Tuesday, February 13, 2007

Boggle

I've been obsessed with Boggle lately. I'm in the process of writing a CQ tech experiment article about my struggles and ultimate success in creating a perl Boggle board generator/solver, which is a lengthy story that I'll spare you here. I bought a "Boggle Deluxe" game for Stacey this Christmas, and we've played some games on it, and found it to be fun and to have a little learning curve while your brain pumps new blood into its pattern matching areas.

She and I have fun at restaurants with kids' menus that have word search games on them. Usually a word search will have items from the menu hidden on the board, or the theme of the restaurant (e.g, Bob Evans has "breakfast", "bacon", etc.). After we quickly find those words, we set about using a different colored crayon to circle words that they didn't intend to put on the board, usually three letter words put there randomly -- cat, hip. So Boggle was a natural extension for us for a family game.

I don't recall mentioning that to anyone, so it came as a surprise last week when my neighbors were playing Boggle on a board they just bought. I joined in their game and thought I was doing fair, but I came in last place. The game winner, who spends a good part of his downtime solving crossword puzzles, scored half again as much as I did. Humbling, sure, but it inspired me to go figure out what I was doing wrong and train myself to do better.

First, I needed to understand the game better, so off I went examining the game and writing perl code. Along the way I laughed, I cried, and learned an important lesson about love... oh wait, that was the Disney channel that was on in the background. What I did learn was that the dice in a standard 4x4 Boggle set were substantially different from the dice in Stacey's 5x5 Boggle Deluxe set, so no analysis of likely big words on 4x4 would give me an unfair advantage when I played the game with my daughter. The 4x4 set dice are set up thusly:

a a e e g n
a b b j o o
a c h o p s
a f f k p s
a o o t t w
c i m o t u
d e i l r x
d e l r v y
d i s t t y
e e g h n w
e e i n s u
e h r t v w
e i o s s t
e l r t t y
h i m n qu u
h l n n r z


There are 7 letters appearing on only one die, namely b, f, j, k, qu, x, and z. This means words that have any of those letters doubled can't be spelled on a Boggle board. Words such as abbey (two b's), pizza (two z's), and offer (two f's) are examples of this. Further examination shows oddities like you can't spell a word with both f and k, b and j, and you can't spell a word with two c's and one m, or two m's and one c.

Once I finished the board generator and solver, I struggled to find a good workable word list, having trouble with lists that had slang, acronyms, proper names, or that were missing plural and past-tense forms of words. I settled on an official Scrabble word list, and even it wasn't perfect, missing the famous Boggle 17-letter words "quadricentennials" and "sesquicentennials" (spellable with 16 Boggle dice because one of the dice is "qu"), but that did contain "inconsequentially".

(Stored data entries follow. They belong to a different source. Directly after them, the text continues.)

-- ==== Sys2Proof/Machine/Gauges.lean ====
section
/-! DEFINITION. The requests and events of the gauge channels (R42 to R46, R50, R53, R55, R65). -/

namespace Sys2Proof.Machine

/-! ### Fields of a record (R42, R46) -/

/-- The range of a field (R42); identifier 7 and those above 31 name no field. -/
def fieldInRange (field : Nat) (v : Int) : Bool :=
  let within := fun (lo hi : Int) => decide (lo ≤ v) && decide (v ≤ hi)
  match field with
  | 0 => within 0 95
  | 1 => within (-1) 95
  | 2 => within 1 4095
  | 3 => within 0 4095
  | 4 => within 0 2
  | 5 => within 0 255
  | 6 => within 0 15
  | 7 => false
  | _ =>
    if field < 16 then within 200 20000
    else if field < 24 then fits32 v
    else if field < 32 then within 0 4095
    else false

/-- A field of the settings, identifiers 0 to 15 but 7, set (R42). -/
def GaugeSettings.setField (g : GaugeSettings) (field : Nat) (v : Int) : GaugeSettings :=
  match field with
  | 0 => { g with source := v.toNat }
  | 1 => { g with fallback := if v < 0 then none else some v.toNat }
  | 2 => { g with fullScale := v.toNat }
  | 3 => { g with rest := v.toNat }
  | 4 => { g with policy := StalePolicy.ofCode v.toNat }
  | 5 => { g with restDelay := v.toNat }
  | 6 => { g with deadBand := v.toNat }
  | _ => { g with intervals := g.intervals.put (field - 8) v.toNat }

/-- One field of the staged record written (R42). -/
def StagedRecord.setField (r : StagedRecord) (field : Nat) (v : Int) : StagedRecord :=
  if field < 16 then { r with settings := r.settings.setField field v }
  else if field < 24 then
    { r with points := r.points.put (field - 16) { r.points.get (field - 16) ⟨0, 0⟩ with value := v } }
  else { r with points := r.points.put (field - 24) { r.points.get (field - 24) ⟨0, 0⟩ with position := v.toNat } }

/-- A field of the settings, identifiers 0 to 15 but 7, as a number (R46). -/
def GaugeSettings.field (g : GaugeSettings) (field : Nat) : Int :=
  match field with
  | 0 => g.source
  | 1 =>
    match g.fallback with
    | some n => n
    | none => -1
  | 2 => g.fullScale
  | 3 => g.rest
  | 4 => g.policy.code
  | 5 => g.restDelay
  | 6 => g.deadBand
  | _ => g.intervals.get (field - 8) 0

/-- A field of a curve point: identifiers 16 to 23 its value, 24 to 31 its position (R42). -/
def pointField (field : Nat) (p : CurvePoint) : Int := if field < 24 then p.value else p.position

/-- The index of the curve point of a field. -/
def pointIndex (field : Nat) : Nat := (field - 16) % 8

/-- GAUGE_FIELD judged (R42). -/
def judgeGaugeField (r : FrameRecord) (_ : State) : Verdict :=
  if 7 < r.byte 2 then refuse .badArg
  else if fieldInRange (r.byte 3) (r.signedLong 4) = false then refuse .badArg
  else
    accepts (fun t =>
      t.putChannel (r.byte 2)
        { t.channel (r.byte 2) with staged := (t.channel (r.byte 2)).staged.setField (r.byte 3) (r.signedLong 4) })

/-- GAUGE_FIELD (R42). -/
def execGaugeField (s : State) : Answer := onRequest 0x20 judgeGaugeField s

/-! ### GAUGE_COMMIT (R43, R44) -/

/-- The checks of R43 step 2 on a staged record. -/
def StagedRecord.passes (r : StagedRecord) (points : Nat) : Bool := recordPasses r.settings (r.points.items.take points)

/-- An accepted commit and the channel's reaction (R43, R44). -/
def State.commitChannel (s : State) (c points : Nat) : State :=
  s.moveChannel c (((s.channel c).commit points).afterCommit s.table.slots s.clock)

/-- GAUGE_COMMIT judged (R43). -/
def judgeGaugeCommit (r : FrameRecord) (s : State) : Verdict :=
  unlessSaving s
    (if 7 < r.byte 2 then refuse .badArg
     else if r.byte 3 < 2 ∨ 8 < r.byte 3 then refuse .badArg
     else if (s.channel (r.byte 2)).staged.passes (r.byte 3) = false then refuse .badArg
     else if (s.channel (r.byte 2)).staged.settings.fullScale < (s.channel (r.byte 2)).farthest then refuse .wrongState
     else accepts (fun t => t.commitChannel (r.byte 2) (r.byte 3)))

/-- GAUGE_COMMIT (R43, R44). -/
def execGaugeCommit (s : State) : Answer := onRequest 0x21 judgeGaugeCommit s

/-! ### GAUGE_READ (R46) -/

/-- Selector 0 of GAUGE_READ (R46, R193). -/
def Channel.stateData (c : Channel) : List Byte :=
  u8 c.state.code ++ u8 (c.direction.code + 16 * c.level) ++ u8 (causeCode c.cause) ++ u8 (bit c.parkMark)

/-- Selector 2 of GAUGE_READ (R46, R193); an absent pending target's value is a free value (log 14). -/
def Channel.pendingData (c : Channel) (free : Nat) : List Byte :=
  u16 (c.pending.getD (Config.absentPending free).toNat) ++ u16 (c.homingLeft + 2 ^ 15 * bit c.pending.isSome)

/-- A field of the live record (R46); a curve point the record does not have is a free value (log 14). -/
def LiveRecord.fieldData (l : LiveRecord) (field free : Nat) : List Byte :=
  if field = 7 then s32 l.curve.length
  else if field < 16 then s32 (l.settings.field field)
  else
    match l.curve[pointIndex field]? with
    | some p => s32 (pointField field p)
    | none => u32 (Config.absentCurvePoint free).toNat

/-- A field of the staged record (R46). -/
def StagedRecord.fieldData (l : StagedRecord) (field : Nat) : List Byte :=
  if field < 16 then s32 (l.settings.field field) else s32 (pointField field (l.points.get (pointIndex field) ⟨0, 0⟩))

/-- A read whose data may hold a free value: the next one is another (log 14). -/
def readsFree (data : List Byte) : Verdict := { result := .ok, data := data, effect := State.useFree }

/-- GAUGE_READ judged (R46). -/
def judgeGaugeRead (r : FrameRecord) (s : State) : Verdict :=
  if 7 < r.byte 2 then refuse .badArg
  else
    let c := s.channel (r.byte 2)
    match r.byte 3 with
    | 0 => reads c.stateData
    | 1 => reads (u16 c.position ++ u16 c.target)
    | 2 => readsFree (c.pendingData s.fresh)
    | 3 => if 31 < r.byte 4 then refuse .badArg else readsFree (c.live.fieldData (r.byte 4) s.fresh)
    | 4 => if 31 < r.byte 4 ∨ r.byte 4 = 7 then refuse .badArg else reads (c.staged.fieldData (r.byte 4))
    | _ => refuse .badArg

/-- GAUGE_READ (R46). -/
def execGaugeRead (s : State) : Answer := onRequest 0x22 judgeGaugeRead s

/-! ### Events of a channel (R50, R53, R55, R65) -/

/-- A step event of a channel (R53, R59). -/
def State.stepChannel (s : State) (c : Nat) : State := s.moveChannel c ((s.channel c).step s.clock)

/-- The step timer of a channel in TRACKING or PARKING. -/
def State.stepDue (s : State) (c : Nat) : Timer :=
  match (s.channel c).state with
  | .tracking => (s.channel c).stepTimer
  | .parking => (s.channel c).stepTimer
  | .homing => none
  | .unhomed => none
  | .parked => none
  | .fault => none

/-- STEP_EVENT (R53). -/
def execStepEvent (c : Nat) (s : State) : Answer := onExpiry (s.stepDue c) (fun t => t.stepChannel c) s

/-- A homing step of a channel (R55, R56). -/
def State.homeChannel (s : State) (c : Nat) : State := s.moveChannel c ((s.channel c).homingStep s.clock)

/-- The step timer of a channel in HOMING. -/
def State.homingDue (s : State) (c : Nat) : Timer :=
  match (s.channel c).state with
  | .homing => (s.channel c).stepTimer
  | .tracking => none
  | .parking => none
  | .unhomed => none
  | .parked => none
  | .fault => none

/-- HOMING_STEP (R55). -/
def execHomingStep (c : Nat) (s : State) : Answer := onExpiry (s.homingDue c) (fun t => t.homeChannel c) s

/-- REST_DELAY_EXPIRY (R50). -/
def execRestDelayExpiry (c : Nat) (s : State) : Answer :=
  onExpiry (s.channel c).restTimer (fun t => t.putChannel c ((t.channel c).restExpired t.clock)) s

/-- GAUGE_FAULTS: the sum over the channels in FAULT of 2 to the power of the channel number (R34, R65). -/
def faultSum (gauges : Bank Channel 8) : Nat :=
  (List.range 8).foldl
    (fun sum c => if (gauges.get c Channel.powerOn).state = .fault then sum + 2 ^ c else sum) 0

/-- What follows a channel's entry to FAULT (R65): slot 14, the flag with its notice, the push. R65 allows any order; the order of its list
is the model's choice (log 6). -/
def State.reportFault (s : State) (c : Nat) : State :=
  let t := (s.writePlain 14 (.fresh (faultSum s.gauges))).raise .gaugeFault
  (t.push (0xF010 + c) .caution (.gauge c))

/-- A fault report puts a driven channel in FAULT (R65). -/
def State.failChannel (s : State) (c : Nat) (cause : CoilFault) : State :=
  let t := (s.putChannel c ((s.channel c).fail cause)).reportFault c
  ({ t with ign.reports := t.ign.reports.put c .fault }).judgeRun.judgeSleep

/-- COIL_FAULT_REPORT (R64, R65): a channel whose coils are not driven takes none, and a coil with duty 0 gives no OPEN. -/
def execCoilFaultReport (c : Nat) (cause : CoilFault) (s : State) : Answer :=
  .next (if decide (c < 8) && (s.channel c).reports cause then s.failChannel c cause else s)

end Sys2Proof.Machine
end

Phase two of the project had a high geek-index, writing a perl script to take my Scrabble word list and make a Boggle lexicon out of it, figuring out exactly which words could be spelled with the dice and which could not. I've taken the list of words that can't be spelled with Boggle dice and put them here.

And speaking of words...

Geek rant of the day

I hate the IT world's appropriation and misuse of the word "Agnostic". It is used to indicate that something doesn't see a certain layer, and the designer doesn't care about it. For example, the Java language is operating system agnostic. Cell phones are spoken language agnostic. Java should work on any OS, and cell phones should carry any spoken language.

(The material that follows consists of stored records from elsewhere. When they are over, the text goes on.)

/-- READ_CAL_HISTORY (R119) and DISTANCE_READ (R122). -/
def Obligations.DistanceReads : Prop :=
  ∀ (s : State) (r : FrameRecord) (rest : List FrameRecord),
    (Asked 0x3B s r rest →
      exec .readCalHistory s = .next
        (if 7 < r.byte 2 ∨ 1 < r.byte 3 then answered s r rest .badArg []
         else
           match s.dist.history[r.byte 2]? with
           | none => answered s r rest .notFound []
           | some e =>
             if r.byte 3 = 0 then answered s r rest .ok (u16 e.oldK ++ u16 e.newK)
             else answered s r rest .ok (u32 e.odometer))) ∧
    (Asked 0x3C s r rest →
      exec .distanceRead s = .next
        (match r.byte 2 with
         | 0 => answered s r rest .ok (u32 s.dist.liveOdo)
         | 1 => answered s r rest .ok (u32 s.dist.storedOdo)
         | 2 =>
           answered s r rest .ok (u16 s.dist.kFactor ++ u8 s.dist.history.length ++ u8 (if s.dist.sealed then 1 else 0))
         | 3 =>
           answered s r rest .ok
             (u16 s.dist.accumulator ++
               u8 (s.dist.ring.length + (if s.dist.reverse then 16 else 0) + (if s.param 7 = 0 then 0 else 32)) ++
               u8 s.dist.phaseB)
         | _ => answered s r rest .badArg []))

/-- The filters: a raw level away from the filtered level starts the stability time, one back at it rejects the change and counts it;
in SLEEP the level alone is held. The zero timer empties the ring and writes slot 0 FRESH 0, which marks DISTANCE_PAGE, unless the silent
mark is set. -/
def Obligations.FilterEvents : Prop :=
  (∀ (s : State) (high : Bool),
    (s.pins.spa = high → exec (.pinRawChange .spa high) s = .next s) ∧
    (s.pins.spb = high → exec (.pinRawChange .spb high) s = .next s) ∧
    (s.powered = false ∨ s.ign.power = .sleep →
      exec (.pinRawChange .spa high) s = .next { s with pins.spa := high } ∧
        exec (.pinRawChange .spb high) s = .next { s with pins.spb := high }) ∧
    (s.powered = true → s.ign.power ≠ .sleep →
      (s.pins.spa ≠ high → s.dist.spaLevel ≠ high →
        exec (.pinRawChange .spa high) s = .next
          { s with pins.spa := high, dist.spaTimer := some (s.clock + s.paramNat 8) }) ∧
      (s.pins.spa ≠ high → s.dist.spaLevel = high →
        exec (.pinRawChange .spa high) s = .next
          { s with
            pins.spa := high, dist.spaTimer := none,
            dist.filterReject :=
              if s.dist.spaTimer = none then s.dist.filterReject else min (s.dist.filterReject + 1) 65535 }) ∧
      (s.pins.spb ≠ high → s.dist.spbLevel ≠ high →
        exec (.pinRawChange .spb high) s = .next
          { s with pins.spb := high, dist.spbTimer := some (s.clock + s.paramNat 8) }) ∧
      (s.pins.spb ≠ high → s.dist.spbLevel = high →
        exec (.pinRawChange .spb high) s = .next
          { s with
            pins.spb := high, dist.spbTimer := none,
            dist.filterReject :=
              if s.dist.spbTimer = none then s.dist.filterReject else min (s.dist.filterReject + 1) 65535 }))) ∧
  (∀ (s : State) (due : Nat), s.dist.zeroTimer = some due →
    ∃ t, exec .zeroTimerExpiry s = .next t ∧
      (s.table.silentMark = true →
        t = { s.reach due with dist.ring := [], dist.lastPulse := none, dist.zeroTimer := none }) ∧
      (s.table.silentMark = false →
        Shows t 0 0 ∧ (s.display.link ≠ .off → t.display.dirty.distancePage = true) ∧
        Ripple (fun n => n = 0 ∨ onlyTacho n)
          { s.reach due with dist.ring := [], dist.lastPulse := none, dist.zeroTimer := none } t))

/-- The state `a` with the distance block, the store block, the write mark and the marks of slot 12 of `t`. -/
def travelled (a t : State) : State :=
  { a with
    dist := t.dist, store := t.store, ign.writeMark := t.ign.writeMark, table.silentMark := t.table.silentMark,
    table.phaseBMark := t.table.phaseBMark }

/-- Nothing but the pulse's own pushes and releases reaches the alert block: nothing is on its way, no rule names a slot that the distance
block writes, or slot 13, and no tachograph field names slot 0. -/
def OnlyThePulse (s : State) : Prop :=
  s.alert.backlog = [] ∧ (∀ n ∈ [0, 1, 2, 12, 13], s.watched n = false) ∧ ∀ id ∈ [10, 13, 14, 15, 16], s.param id ≠ 0

/-- The alerts of a pulse (R108, R112), which leaves `t`: cleared of the silent mark, the part releases 0xF102 unless the phase-B mark is
set; a count that reaches 64 sets SENSOR_FAULT and pushes 0xF102. -/
def PulseAlerts (s t : State) : Prop :=
  ∀ cleared fault : Bool,
    cleared = (s.table.silentMark && !s.table.phaseBMark) → fault = decide (s.param 7 = 0 ∧ s.dist.phaseB = 63) →
    ∃ u v : State,
      Ripple (fun n => n = 12 ∨ n = 13) (travelled s u) u ∧
      Ripple (fun n => n = 1 ∨ n = 12 ∨ n = 13) (travelled (if cleared then u.release 0xF102 .sensor else u) v) v ∧
      (fault = true → Flagged v .sensorFault) ∧
      Ripple (fun n => n = 0 ∨ n = 2 ∨ onlyTacho n)
        (travelled (if fault then v.push 0xF102 .caution .sensor else v) t) t ∧
      (OnlyThePulse s →
        u.alert = s.alert ∧ v.alert = (if cleared then u.release 0xF102 .sensor else u).alert ∧
          t.alert = (if fault then v.push 0xF102 .caution .sensor else v).alert)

Agnostic, of course, is not the right word. If you break it down etymologically, you get "against knowledge", which sort of implies what the tech use is, but common usage of the word refers to not knowing if God is real. OK, so Java doesn't know if God is real, and neither do cell phones. I accept that premise, but it still doesn't convey what Joe IT flunky is trying to say. What he is trying to say is "Java is OS ignorant", or "Java is OS uncaring", but those just make Java sound like a jerk. Instead, a better sounding word was misappropriated, the speaker sounds more intelligent, Java doesn't sound like a jerk, and language as a whole suffers at the hands of vanity. Again.